Les presento al cromosoma número 2, el segundo más grande en los humanos (los
cromosomas fueron numerados de mayor a menor):
De los cuatro géneros de grandes simios que aún existen (gorilas, orangutanes, chimpancés
y humanos), somos los únicos que poseemos 23 pares de cromosomas en casi todas
nuestras células (la excepción son, por supuesto, las células sexuales que poseen la mitad).
Los otros tres grupos poseen 24, un par adicional. Esto podría parecer contradictorio dado
el hecho de que, por ejemplo, los chimpancés y humanos compartimos el 98% de nuestro
ADN. O sea, sólo el 2% nos hace ser diferentes.

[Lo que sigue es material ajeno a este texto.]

-- ==== Sys2Proof/Tests/Slice0.lean ====
section
/-! SUPPORT. Tests with expected results taken from the manual (the source is named in each docstring), the smoke test of
WellFormed, and for every statement with hypotheses a state and operands that meet them, clause by clause. -/

namespace Sys2Proof.Tests

open Sys2Proof.Machine

set_option Elab.async false

/-! ### Small states -/

/-- A port with nothing to do and ready high. -/
def restingPort : Port := { Port.reset with ready := true, state := .idle }

/-- Locked, between frames, every consumer ready, nothing waiting. -/
def quiet : State :=
  { State.reset with
    laneLocked := true
    receiver := { Receiver.reset with state := .betweenFrames }
    ports := Vector.replicate 4 restingPort
    notify := { NotifyUnit.reset with pending := [] } }

/-- Inside an ingress frame of depth 12. -/
def framed : State :=
  { quiet with receiver := { Receiver.reset with state := .inFrame, depth := 2, silenceTimer := .running 40 } }

/-- The window of Table 1.9: height 9, width 100, row step 2, column step 4, top row 40, left column 20, on stream id 5,
here of port 1. -/
def window : Entry :=
  { Entry.reset with
    enable := true, topRow := 40, height := 9, leftColumn := 20, width := 100, rowStep := .two, columnStep := .four
    port := 1, stream := 5, carryInfo := true }

/-- The context of its window frame 0012h. -/
def context : WindowContext := window.openContext 0x0012

/-- Slot 3 cutting the window frame 0012h (Table 1.9). -/
def cutting : State :=
  let s := framed.setEntry 0 3 window
  let s := s.setSlot 3 { Slot.reset with state := .active context, frameNumber := 0x0013, opened := 1 }
  s.setPort 1 { restingPort with reservations := 1 }

/-- An ARMED entry with policy RESTART, hold-off 0 and trigger source TRG2 on port 2 (entry 4 of Table 10.2). -/
def armed : Entry :=
  { Entry.reset with
    enable := true, mode := .armed, policy := .restart, height := 480, width := 640, port := 2, stream := 5
    trigger := some 2 }

/-- Slot 4 UNARMED under that entry, in blanking. -/
def unarmed : State := (quiet.setEntry 0 4 armed).setSlot 4 { Slot.reset with state := .unarmed }

/-- A record that holds one block. -/
def record : Record := ⟨5, .infoRecord 1 [⟨7, [0xaa]⟩]⟩

/-- A record that holds none. -/
def closing : Record := ⟨5, .closeRecord 0x0012 .complete false false 5⟩

/-- Port 1 HELD with one record and its hold timer running. -/
def held : State :=
  { quiet with
    ports := quiet.ports.set 1
      { restingPort with state := .held, ready := false, queue := [record], holding := 1, holdTimer := .running 100 }
    freeList := List.range' 0 7 ++ List.range' 8 1016 }

/-- Port p STALLED with a stall outstanding, as its consumer left it, and a set of streams open. -/
def stalledPort (openSet : BitVec 16) : Port :=
  { restingPort with state := .stalled, ready := false, openSet := openSet, stallOutstanding := true }

/-- Port 1 RECOVERING with its ready low and its hold timer running. -/
def recovering : State :=
  quiet.setPort 1 { stalledPort 0x0028 with state := .recovering, holdTimer := .running 100 }

/-- An URGENT entry sent once as 21, its retry timer running (entry L of Table 10.6). -/
def sent : SentEntry := ⟨⟨.commandLost, .none, .urgent, 1, 0, 0⟩, 21, 0, 0, false, .running 20, false⟩

/-- A ROUTINE entry sent before it as 20 (entry W of Table 10.6). -/
def older : SentEntry := ⟨⟨.windowSkipped, .slot 0, .routine, 1, 0, 0⟩, 20, 0, 0, false, .running 20, false⟩

/-- The notification queue of Table 10.6. -/
def unacknowledged : State := { quiet with notify := { quiet.notify with sent := [older, sent], nextSequence := 22 } }

/-- A pending LINE_FAULT (entry F of Table 10.6). -/
def waiting : PendingEntry := ⟨.lineFault, .none, .routine, 1, 0x0200, 0⟩

/-- All sixteen response places occupied. -/
def full : State := { quiet with responses := List.replicate 16 ⟨0, 0x01, .done⟩ }

/-- What a command leaves. -/
def after (c : Instr) (s : State) : State :=
  match exec c s with
  | .next t => t
  | _ => s

/-- The result of the newest response in a queue that grew, or of the line that carries it. -/
def answer (s : State) : Option Reply :=
  match s.responses.getLast?, (s.port s.mgmt).transmission with
  | some r, _ => some r.reply
  | none, some ⟨.response r, _⟩ => some r.reply
  | none, _ => none
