-- ==== Sys2Proof/Machine/Operands.lean ====
section
/-! DEFINITION. What the meanings compute from their operands: the rate-spec word and its strings
(spec/40_ratespec_codec.md), the text grammar (spec/41_ratespec_text.md), the TWT octets and payloads
(spec/30_encoding.md §4 to §6, spec/42_twt_builder.md §1), and the profiles (spec/43_twt_profile.md). -/

namespace Sys2Proof.Machine

/-! ### The rate-spec word: R121, R123, R65 -/

/-- R121, R90: bit 14, set by polarity when range extension is on. -/
def erTone (cfg : Cfg) (p : RsParams) : Bool := p.erEn && (if p.er106 then cfg.erTone106 else !cfg.erTone106)

/-- R121, the fields of the encoding: `w[6:0]` for Legacy and HT, `w[3:0]` and `w[7:4]` for VHT and HE. -/
def packRate (p : RsParams) : Word :=
  match p.enc with
  | .legacy | .ht => place 32 p.rate 0
  | .vht | .he => place 32 p.mcs 0 ||| place 32 p.nss 4

/-- R121, the fields of every encoding. -/
def packShared (p : RsParams) : Word :=
  place 32 p.txexp 8 ||| place 32 p.bw 16 ||| place 32 (flag p.stbc) 20 ||| place 32 (flag p.ldpc) 22 |||
    place 32 (flag p.sgi) 23 ||| place 32 p.enc.code 24

/-- R121, the fields of HE alone. -/
def packHe (cfg : Cfg) (p : RsParams) : Word :=
  if p.enc = .he then
    place 32 p.heGi 10 ||| place 32 (flag (erTone cfg p)) 14 ||| place 32 (flag p.erEn) 15 ||| place 32 (flag p.dcm) 19
  else 0

/-- R121 `PACK`. -/
def pack (cfg : Cfg) (p : RsParams) : Word := packRate p ||| packShared p ||| packHe cfg p

/-- R123 `PRE(p)`, its four conditions in order. -/
def pre (p : RsParams) : Bool :=
  (p.enc != .vht || (p.mcs.toNat ≤ 11 && 1 ≤ p.nss.toNat && p.nss.toNat ≤ 8)) &&
  (p.enc != .he || (p.mcs.toNat ≤ 11 && ((1 ≤ p.nss.toNat && p.nss.toNat ≤ 8) || p.nss.toNat == 15))) &&
  (p.enc == .he || (p.heGi == 0 && !p.dcm && !p.erEn && !p.er106)) &&
  (p.enc != .he || !p.sgi)

/-- R65 `WIRE`: the four wire bytes of a word. -/
def wire (cfg : Cfg) (w : Word) : List Byte :=
  match cfg.wireOrder with
  | .le => le32 w
  | .be => (le32 w).reverse

/-! ### Numerals: R11 `dec` and `hex` -/

/-- The byte of a digit below 16, lowercase. -/
def digitByte (d : Nat) : Byte := if d < 10 then BitVec.ofNat 8 (0x30 + d) else BitVec.ofNat 8 (0x57 + d)

/-- R11 `dec(n)`: decimal, no padding, `"0"` for zero. -/
def dec (n : Nat) : Str := if n = 0 then [0x30#8] else ((Nat.digits 10 n).reverse.map digitByte)

/-- R11 `hex(n)`: lowercase hexadecimal, no padding, `"0"` for zero. -/
def hex (n : Nat) : Str := if n = 0 then [0x30#8] else ((Nat.digits 16 n).reverse.map digitByte)

/-! ### The strings of RSPEC.DECODE: R131 to R136 -/

/-- The string of the auto word (R92). -/
def autoString : Str := ascii "auto"

/-- `" Tx Exp " ++ dec(w[9:8])`. -/
def txexpString (w : Word) : Str := ascii " Tx Exp " ++ dec (field w 8 2).toNat

/-- `" BW " ++ BWLBL(w[18:16]) ++ STBCS(w) ++ LDPCS(w)`. -/
def bwString (cfg : Cfg) (w : Word) : Str :=
  ascii " BW " ++ bwLabel (field w 16 3) ++ stbcSuffix cfg w ++ ldpcSuffix cfg w

/-- `dec(w[3:0]) ++ " Nss " ++ dec(w[7:4])`. -/
def mcsNssString (w : Word) : Str := dec (field w 0 4).toNat ++ ascii " Nss " ++ dec (field w 4 4).toNat

/-- R132 `LEGACYS`. -/
def legacyString (w : Word) : Str :=
  ascii "rate " ++ dec ((field w 0 8).toNat / 2) ++ (if (field w 0 8).toNat % 2 = 1 then ascii ".5" else []) ++
    ascii " Mbps" ++ txexpString w

/-- R133 `HTS`. -/
def htString (cfg : Cfg) (w : Word) : Str :=
  ascii "ht mcs " ++ dec (field w 0 7).toNat ++ txexpString w ++ bwString cfg w ++ sgiSuffix cfg w

/-- R134 `VHTS`. -/
def vhtString (cfg : Cfg) (w : Word) : Str :=
  ascii "vht mcs " ++ mcsNssString w ++ txexpString w ++ bwString cfg w ++ sgiSuffix cfg w

/-- R135 `HES`. -/
def heString (cfg : Cfg) (w : Word) : Str :=
  ascii "he mcs " ++ mcsNssString w ++ txexpString w ++ bwString cfg w ++ giSuffix cfg w ++ dcmSuffix cfg w ++
    erSuffix cfg w

/-- R136: the in-band string of an unknown encoding. -/
def unknownString (w : Word) : Str := ascii "<unknown encoding for ratespec 0x" ++ hex w.toNat ++ ascii ">"

/-- R131 `DEC`, as the response. The last arm is the source's UnsupportedEncodingError, and no 2-bit code reaches it
(R136, 90_conflicts.md C2). -/
def decodeResponse (cfg : Cfg) (w : Word) : Response :=
  if isAuto w then .ok (.string autoString)
  else
    match (field w 24 2).toNat with
    | 0 => .ok (.string (legacyString w))
    | 1 => .ok (.string (htString cfg w))
    | 2 => .ok (.string (vhtString cfg w))
    | 3 => .ok (.string (heString cfg w))
    | _ => .unsupportedEncoding (unknownString w)

/-! ### Lexical primitives: R12, R160 -/

/-- R12 `WS`. -/
def isWs (b : Byte) : Bool := b == 0x20#8 || (0x09 ≤ b.toNat && b.toNat ≤ 0x0D)

/-- R12 `DIGIT`. -/
def isDigit (b : Byte) : Bool := 0x30 ≤ b.toNat && b.toNat ≤ 0x39

/-- The value of a digit byte. -/
def digitVal (b : Byte) : Nat := b.toNat - 0x30

/-- R160: the value of a run of digits, an unbounded natural. -/
def digitsValue (ds : Str) : Nat := ds.foldl (fun v b => 10 * v + digitVal b) 0

/-- A sign byte, `+` or `-` (R161). -/
def isSign (b : Byte) : Bool := b == 0x2B#8 || b == 0x2D#8

/-- The string without its first byte where that is a sign. -/
def dropSign : Str → Str
  | [] => []
  | b :: t => if isSign b then t else b :: t

/-- R160 `INT`: the value of the maximal run of digits that the string starts with, and what follows it. -/
def scanInt (t : Str) : Option (Nat × Str) :=
  if (t.takeWhile isDigit).isEmpty then none else some (digitsValue (t.takeWhile isDigit), t.dropWhile isDigit)

/-- `D+` (R171). -/
def isDigits (t : Str) : Bool := !t.isEmpty && t.all isDigit

/-- `D+ WS*` (R176). -/
def isDigitsWs (t : Str) : Bool := !(t.takeWhile isDigit).isEmpty && (t.dropWhile isDigit).all isWs

/-! ### RSPEC.PARSETOK: R162 -/

/-- The three answers of `PTOK`. -/
inductive Tok where
  | valid (mcs nss : Nat)
  | invalid (c : ValidationCause)
  | unsettled
  deriving DecidableEq, Repr

/-- R162, after the separator: one digit NSS in 1 to 8, then only whitespace. -/
def tokNssOf (m : Nat) : Str → Tok
  | [] => .invalid .tokNss
  | d :: tail =>
    if !isDigit d then .invalid .tokNss
    else if digitVal d < 1 || 8 < digitVal d then .invalid .tokNss
    else if tail.all isWs then .valid m (digitVal d)
    else .invalid .tokTrailing

/-- R162, after the integer: its range, then the separator. -/
def tokAfterInt (sep : Byte) (m : Nat) (rest : Str) : Tok :=
  if 11 < m then .invalid .tokMcsRange
  else
    match rest with
    | [] => .invalid .tokSeparator
    | x :: u => if x = sep then tokNssOf m u else .invalid .tokSeparator

/-- R162, after the optional `c`: the forms R161 leaves unsettled, then the integer. -/
def tokBody (sep : Byte) (t : Str) : Tok :=
  if t.head?.any fun b => isWs b || isSign b then .unsettled
  else
    match scanInt t with
    | none => .invalid .tokNoInteger
    | some (m, rest) => tokAfterInt sep m rest

/-- R162 `PTOK`: a lowercase `c` selects the separator `s`, otherwise it is `x`. -/
def ptok : Str → Tok
  | [] => .invalid .tokEmpty
  | b :: t => if b = 0x63#8 then tokBody 0x73#8 t else tokBody 0x78#8 (b :: t)

/-- R162: the response to a token. -/
def tokResponse : Tok → Response
  | .valid m n => .ok (.pair m n)
  | .invalid c => .validation c
  | .unsettled => .refused .unsettledForm

/-! ### RSPEC.PARSECMD: R170 to R179 -/

/-- R175 `DECIMAL`, after the sign: `D+ ("." D*)?` or `"." D+`, giving what follows the mantissa. -/
def afterMantissa (t : Str) : Option Str :=
  match (t.takeWhile isDigit).isEmpty, t.dropWhile isDigit with
  | false, [] => some []
  | false, b :: u => if b = 0x2E#8 then some (u.dropWhile isDigit) else some (b :: u)
  | true, [] => none
  | true, b :: u => if b = 0x2E#8 && !(u.takeWhile isDigit).isEmpty then some (u.dropWhile isDigit) else none

/-- R175 `DECIMAL`: the optional exponent, giving what follows it; an `e` without digits is no exponent. -/
def afterExponent : Str → Str
  | [] => []
  | b :: u =>
    if (b = 0x65#8 || b = 0x45#8) && !((dropSign u).takeWhile isDigit).isEmpty then (dropSign u).dropWhile isDigit
    else b :: u

/-- R175 `DECIMAL`. -/
def isDecimal (a : Str) : Bool :=
  match afterMantissa (dropSign (a.dropWhile isWs)) with
  | none => false
  | some u => (afterExponent u).all isWs

/-- The range check at the end of R175. -/
def rateInRange (r2 : Nat) : Except Response Nat := if 127 < r2 then .error (.validation .cmdRange) else .ok r2

/-- R175 `RATE2`: half-Mbps units, twice the `-r` value (R174). -/
def rate2Of (a : Str) : Except Response Nat :=
  if isDigits a then rateInRange (2 * digitsValue a)
  else if !(a.takeWhile isDigit).isEmpty && a.dropWhile isDigit == ascii ".5" then
    rateInRange (2 * digitsValue (a.takeWhile isDigit) + 1)
  else if isDecimal a then .error (.refused .unsettledForm)
  else .error (.validation .cmdMalformedArg)

/-- R176 `HEARG`: a token, or a bare integer whose NSS is the "unspecified" 15. -/
def heArgOf (a : Str) : Except Response (Nat × Nat) :=
  match ptok a with
  | .valid m n => .ok (m, n)
  | .unsettled => .error (.refused .unsettledForm)
  | .invalid _ =>
    if isDigitsWs a then
      if 11 < digitsValue (a.takeWhile isDigit) then .error (.validation .cmdRange)
      else .ok (digitsValue (a.takeWhile isDigit), 15)
    else .error (.validation .cmdMalformedArg)

/-- R177 `GI`. -/
def giOf (a : Str) : Except Response Nat :=
  if isDigits a then (if 3 < digitsValue a then .error (.validation .cmdRange) else .ok (digitsValue a))
  else if isDigitsWs (dropSign (a.dropWhile isWs)) then .error (.refused .unsettledForm)
  else .error (.validation .cmdMalformedArg)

Matt Ridley, en su libro Genome , lo
expresó así: "We are, to a ninety-eight per cent approximation, chimpanzees, and they are,
with ninety eight per cent confidence limits, human beings". Compartimos, de forma similar,
el 97% de nuestro ADN con los gorilas.
¿Cómo es esto posible? ¿Como podemos tener un 98% de homología (parecido genético)
con los chimpancés si ellos tienen todo un par de cromosomas adicional? La respuesta la
encontramos al comparar la secuencia del cromosoma 2 con la del par adicional: son
prácticamente idénticas. La razón es que nuestro cromosoma 2 es el resultado de una fusión
de dos cromosomas que permanecen separados en los demás simios (denominados
cromosoma 2A y 2B).
Hay algo más. Los cromososomas tienen una región conocida como centrómero. Estas son
necesarias para los procesos de división celular pues permiten que los cromosomas
duplicados sean distribuidos debidamente a las células hijas. Existe un centrómero por
cromosoma. La excepción, nuevamente, es el cromosoma 2. Obviamente si éste es el
resultado de otros dos que se fundieron, deberíamos encontrar ahora no uno sin dos
centrómeros. Véalos en la figura anterior, representados por las cajitas azules. Al analizar el
ADN humano allí están, efectivamente: dos centrómeros donde debería haber uno. En
realidad uno ha acumulado tantas mutaciones que se ha convertido en un vestigio sin
función.
Banda tras banda, claras y oscuras, son prácticamente idénticas entre humanos y
chimpancés, nuestros primos más cercanos en el árbol evolutivo. Al comparar este
cromosoma con los de otros organismos, encontramos fragmentos del mismo regados en el
ADN de gatos, ratas y otros evolutivamente más distantes de nosotros.
Claro que la evolución no depende de esta sola evidencia. El registro fósil, el análisis de
ADN, los patrones en el desarrollo de los fetos, y el cúmulo de chatarra genética que
tenemos en nuestras células, entre otras cosas, demuestran con contundencia que somos
productos del proceso de la evolución.